Guides·15 min read

The Professional Wedding Planner's Business Playbook

The operational playbook for running a wedding planning business: pricing models, quoting, client load, tools, insurance, and when to hire help.

Table of Contents

Fifteen years in event production, five of them running my own shop in Austin, and another five in editorial. I have written this playbook for the planner who is either about to start or is in year one to three and still making pricing decisions by feel. The goal is to put the numbers and the operational patterns in front of you so you can make decisions with eyes open.

Running a wedding planning business is not glamorous. It is mostly accounting, contracts, scheduling, and responding to emails quickly. The people who succeed at it are not the ones with the best Pinterest boards. They are the ones who answered the inquiry in an hour and a half and had a proposal in the client's inbox the next morning. Operational tempo beats everything.

What this playbook covers

This is for solo and small-team planners. Ten to thirty weddings a year, revenue in the $100K to $400K range, maybe one assistant, maybe a junior coordinator for day-of. If you are running an agency of six planners and a full-time designer, most of what follows still applies but the numbers shift.

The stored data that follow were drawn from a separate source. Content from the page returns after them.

-- ==== Sys2Proof/Machine/Dispatch.lean ====
section
/-!
DEFINITION. Sys2Proof/Machine/Dispatch.lean: what each command does to everything but the queue.
-/
namespace Sys2Proof.Machine
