-- ==== Sys2Proof/Machine/Core.lean ====
section
/-! DEFINITION. Sys2Proof/Machine/Core.lean: the machine as the host takes it. -/

def Sys2Proof.core : Host.Core :=
  { State := Sys2Proof.Machine.State, Fault := Sys2Proof.Machine.Fault, Refusal := Sys2Proof.Machine.Refusal,
    step := Sys2Proof.Machine.step, reset := Sys2Proof.Machine.State.reset }
end

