-- ==== Sys2Proof/Certificates/Slice0/Obligations.lean ====
section
/-!
DEFINITION. Sys2Proof/Certificates/Slice0/Obligations.lean: the statements for the provers. A clause of a statement names a command, what must
hold before it, and what it then does; `Gives` says that the command answers a next state of which that holds, `Effects` that what falls
due (Dev.tidy) follows.
-/
open Sys2Proof Sys2Proof.Machine

/-! ### Queue pairs (13_host_queues.md) -/

/-- Writes to a queue pair's control register, and the end of a reset (R394, R416).
Model choices that clauses rest on: notes/assumptions/ 104, 106, 184. -/
def Obligations.QueueControl : Prop :=
  (∀ s t x q, s.dev.serves x → s.dev.hasQueue x q → (s.dev.qp x q).state = .disabled →
    Gives (.queueEnable t x q) s (fun d => d.qp x q =
      if Dev.enableOk x (s.dev.qp x q) then
        { s.dev.qp x q with state := .active, reason := 0, sqHead := 0, sqTail := 0, cqHead := 0, cqTail := 0, posted := [] }
      else { s.dev.qp x q with reason := 0x20 })) ∧
  (∀ s t x q, s.dev.serves x → s.dev.hasQueue x q → (s.dev.qp x q).state = .active →
    Gives (.queueDisable t x q) s (fun d => d.qp x q =
      if (s.dev.qp x q).outstanding = 0 ∧ (s.dev.qp x q).sqHead = (s.dev.qp x q).sqTail then { s.dev.qp x q with state := .disabled } else s.dev.qp x q)) ∧
  (∀ s t x q, s.dev.serves x → s.dev.hasQueue x q → (s.dev.qp x q).state = .disabled →
    Effects (.queueReset t x q) s (fun d => d.qp x q = (s.dev.qp x q).cleared)) ∧
  (∀ s t x q, s.dev.serves x → s.dev.hasQueue x q → (s.dev.qp x q).state = .active ∨ (s.dev.qp x q).state = .error →
    (∀ c ∈ (s.dev.qp x q).cmds, c.past) →
    Effects (.queueReset t x q) s (fun d => d.qp x q = { s.dev.qp x q with state := .resetting })) ∧
  (∀ s t x q, (s.dev.qp x q).state = .resetting → (s.dev.qp x q).cmds = [] → (s.dev.qp x q).ready = [] →
    Gives (.queueResetDone t x q) s (fun d => d.qp x q = (s.dev.qp x q).cleared))
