@[simp] theorem Dev.queueState_timeUs (d : Dev) (x q : Nat) : (d.queueState x q).timeUs = d.timeUs := by unfold Dev.queueState; simp
@[simp] theorem Dev.queueState_host (d : Dev) (x q : Nat) : (d.queueState x q).host = d.host := by unfold Dev.queueState; simp
@[simp] theorem Dev.queueState_store (d : Dev) (x q : Nat) : (d.queueState x q).store = d.store := by unfold Dev.queueState; simp
@[simp] theorem Dev.queueState_fn (d : Dev) (x q : Nat) : (d.queueState x q).fn = d.fn := by unfold Dev.queueState; simp
@[simp] theorem Dev.queueState_fab (d : Dev) (x q : Nat) : (d.queueState x q).fab = d.fab := by unfold Dev.queueState; simp
@[simp] theorem Dev.queueState_mail (d : Dev) (x q : Nat) : (d.queueState x q).mail = d.mail := by unfold Dev.queueState; simp
@[simp] theorem Dev.queueState_mem (d : Dev) (x q : Nat) : (d.queueState x q).mem = d.mem := by unfold Dev.queueState; simp
@[simp] theorem Dev.queueState_health (d : Dev) (x q : Nat) : (d.queueState x q).health = d.health := by unfold Dev.queueState; simp
@[simp] theorem Dev.queueState_pwr (d : Dev) (x q : Nat) : (d.queueState x q).pwr = d.pwr := by unfold Dev.queueState; simp
@[simp] theorem Dev.queueState_start (d : Dev) (x q : Nat) : (d.queueState x q).start = d.start := by unfold Dev.queueState; simp
@[simp] theorem Dev.queueState_sec (d : Dev) (x q : Nat) : (d.queueState x q).sec = d.sec := by unfold Dev.queueState; simp
@[simp] theorem Dev.queueState_opSec (d : Dev) (x q : Nat) : (d.queueState x q).opSec = d.opSec := by unfold Dev.queueState; simp

@[simp] theorem Dev.vector_timeUs (d : Dev) (x v : Nat) : (d.vector x v).timeUs = d.timeUs := by unfold Dev.vector; dsimp only; (repeat' split) <;> rfl
@[simp] theorem Dev.vector_regs (d : Dev) (x v : Nat) : (d.vector x v).regs = d.regs := by unfold Dev.vector; dsimp only; (repeat' split) <;> rfl
@[simp] theorem Dev.vector_store (d : Dev) (x v : Nat) : (d.vector x v).store = d.store := by unfold Dev.vector; dsimp only; (repeat' split) <;> rfl
@[simp] theorem Dev.vector_qry (d : Dev) (x v : Nat) : (d.vector x v).qry = d.qry := by unfold Dev.vector; dsimp only; (repeat' split) <;> rfl
@[simp] theorem Dev.vector_fn (d : Dev) (x v : Nat) : (d.vector x v).fn = d.fn := by unfold Dev.vector; dsimp only; (repeat' split) <;> rfl
@[simp] theorem Dev.vector_fab (d : Dev) (x v : Nat) : (d.vector x v).fab = d.fab := by unfold Dev.vector; dsimp only; (repeat' split) <;> rfl
@[simp] theorem Dev.vector_twin (d : Dev) (x v : Nat) : (d.vector x v).twin = d.twin := by unfold Dev.vector; dsimp only; (repeat' split) <;> rfl
@[simp] theorem Dev.vector_mail (d : Dev) (x v : Nat) : (d.vector x v).mail = d.mail := by unfold Dev.vector; dsimp only; (repeat' split) <;> rfl
@[simp] theorem Dev.vector_mem (d : Dev) (x v : Nat) : (d.vector x v).mem = d.mem := by unfold Dev.vector; dsimp only; (repeat' split) <;> rfl
@[simp] theorem Dev.vector_health (d : Dev) (x v : Nat) : (d.vector x v).health = d.health := by unfold Dev.vector; dsimp only; (repeat' split) <;> rfl
@[simp] theorem Dev.vector_pwr (d : Dev) (x v : Nat) : (d.vector x v).pwr = d.pwr := by unfold Dev.vector; dsimp only; (repeat' split) <;> rfl
@[simp] theorem Dev.vector_start (d : Dev) (x v : Nat) : (d.vector x v).start = d.start := by unfold Dev.vector; dsimp only; (repeat' split) <;> rfl
@[simp] theorem Dev.vector_opSec (d : Dev) (x v : Nat) : (d.vector x v).opSec = d.opSec := by unfold Dev.vector; dsimp only; (repeat' split) <;> rfl
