-- ==== Sys2Proof/Tests/Slice0.lean ====
section
/-!
SUPPORT. Sys2Proof/Tests/Slice0.lean: the model's own tests: commands that a sender cannot form are refused; values that the spec writes out (Tables
7.11, 8.1, 8.4, 8.6, 8.7, 8.15, 8.16, 9.10, 9.11 and the worked examples of chapters 2 and 22); and, for every statement with hypotheses, a
state and operands that meet them.
-/
namespace Sys2Proof.Tests
open Sys2Proof Sys2Proof.Machine

set_option Elab.async false
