-- ==== Sys2Proof/Machine/State.lean ====
section
/-! DEFINITION. The state of the machine: the configuration record, the operand and result ports, and the host's pending
interactions; how a step can stop; the state after reset. -/

namespace Sys2Proof.Machine

/-- What a host can do to a command while it runs. -/
inductive Disturbance where
  /-- The host writes CFG during the command: refused (70_reset_and_hazards.md R235). -/
  | cfgWrite
  /-- The host changes an operand of the command during it: refused (R236). -/
  | operandChange
  /-- A reset arrives during the command, which then has no outcome (R230). -/
  | reset
  deriving DecidableEq, Repr

/-- One interaction of the host with the block (60_exceptions.md R220). -/
inductive HostAction where
  /-- Reset the block (R230). -/
  | reset
  /-- Write a configuration register by its number between commands (R21, R232). -/
  | writeCfg (number value : Nat)
  /-- Present a command word together with its operands (R74). -/
  | command (cmd : CmdWord) (ops : OperandPorts)
  /-- Present a command and disturb it while it runs (R230, R235, R236). -/
  | disturbed (cmd : CmdWord) (ops : OperandPorts) (d : Disturbance)
  /-- Take the value on a result port (93_implementation_defined.md Part 1 rows 9 and 14). -/
  | readPort (p : ResultPort)
  deriving DecidableEq, Repr

/-- The whole state of the machine. -/
structure State where
  /-- CFG, the block's only state that lasts between commands (R20). -/
  cfg : Cfg
  /-- What the operand ports carry (R77). -/
  ops : OperandPorts
  /-- The result word on the result port, if a command has returned one (R78). -/
  res : Option ResWord
  /-- The other result ports (R77). -/
  results : ResultPorts
  /-- The host's interactions still to come, in its order (R25, R216): the model's own field (log 1). -/
  host : List HostAction
  deriving DecidableEq, Repr

/-- Why the machine stops with a fault. No command raises one (R241). -/
inductive Fault where
  /-- The host reads a result port that holds no value: `readPort` raises it, and the spec asks for it ("must fault, not
  return a stale or zero value", 93 Part 1 rows 9 and 14). Safe: the machine stops. -/
  | noResult (p : ResultPort)
  deriving DecidableEq, Repr

/-- Why the machine gives no meaning to what it is asked. No command raises one (R241). -/
inductive Refusal where
  /-- `exec` raises it for an instruction that has no meaning in the model; there is none. Safe: the machine stops. -/
  | notModelled (mnemonic : String)
  /-- The host writes CFG during a command (R235: "A model must treat it as refused"). Raised by `act`. Safe: the machine
  stops. -/
  | cfgWriteDuringCommand
  /-- The host changes an operand during a command (R236: "a model must treat it as refused"). Raised by `act`. Safe: the
  machine stops. -/
  | operandChangeDuringCommand
  /-- The host writes a configuration register that the map of R21 does not have. Raised by `act` (log 7). Safe: the
  machine stops. -/
  | noSuchCfgRegister (number : Nat)
  /-- The host writes a value that R21 does not list as legal for the register. Raised by `act` (log 7). Safe: the machine
  stops. -/
  | illegalCfgValue (number value : Nat)
  deriving DecidableEq, Repr

/-- The machine right after reset (R32, R230, R231): CFG at its reset values, no result, nothing pending. The block then
waits for a command. -/
def State.reset : State :=
  { cfg := cfgReset, ops := operandsAtRest, res := none, results := noResults, host := [] }

end Sys2Proof.Machine
end

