-- ==== Sys2Proof/Machine/Step.lean ====
section
/-! DEFINITION. One step: the host's next interaction, or waiting for one. -/

namespace Sys2Proof.Machine

/-- The block performs the host's next interaction; with none to come it waits and nothing changes (R230, R240; log 1). -/
def step (s : State) : Host.Outcome State Fault Refusal :=
  match s.host with
  | [] => .next s
  | a :: rest => act a { s with host := rest }

/-- `s` with the instruction of `nbits` bits `w` presented as the host's next command, together with the operands the
ports carry (R74): the block fetches nothing (R25), and the command port is where its next instruction comes from. -/
def State.withFetchWord (s : State) (nbits w : Nat) : State := presentWord s (tableWord nbits w)

end Sys2Proof.Machine
end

What it does not cover: design-heavy studio work where floral and creative direction is the majority of the service, destination-only models, or white-glove celebrity planning. Those are their own animals with their own economics.

Pricing models, and when each one fits

There are three real models planners use. Most planners combine them.

Package pricing. Tiered flat fees for defined services. Typical tiers: Day-of coordination, partial planning, full planning. In the current market in secondary cities (Austin, Nashville, Denver, Charlotte), rough ranges:

  • Day-of coordination: $1,800 to $3,500
  • Partial planning: $3,500 to $7,500
  • Full planning: $7,500 to $18,000

In primary markets (NYC, LA, Chicago, Dallas) add 30 to 60 percent. In luxury markets or with destination clients, multiply.

Package pricing is good for the client because it is predictable. It is good for you if you have scoped the work accurately. It goes wrong when the client's wedding is more complex than the package assumes and you end up absorbing twenty hours of scope creep.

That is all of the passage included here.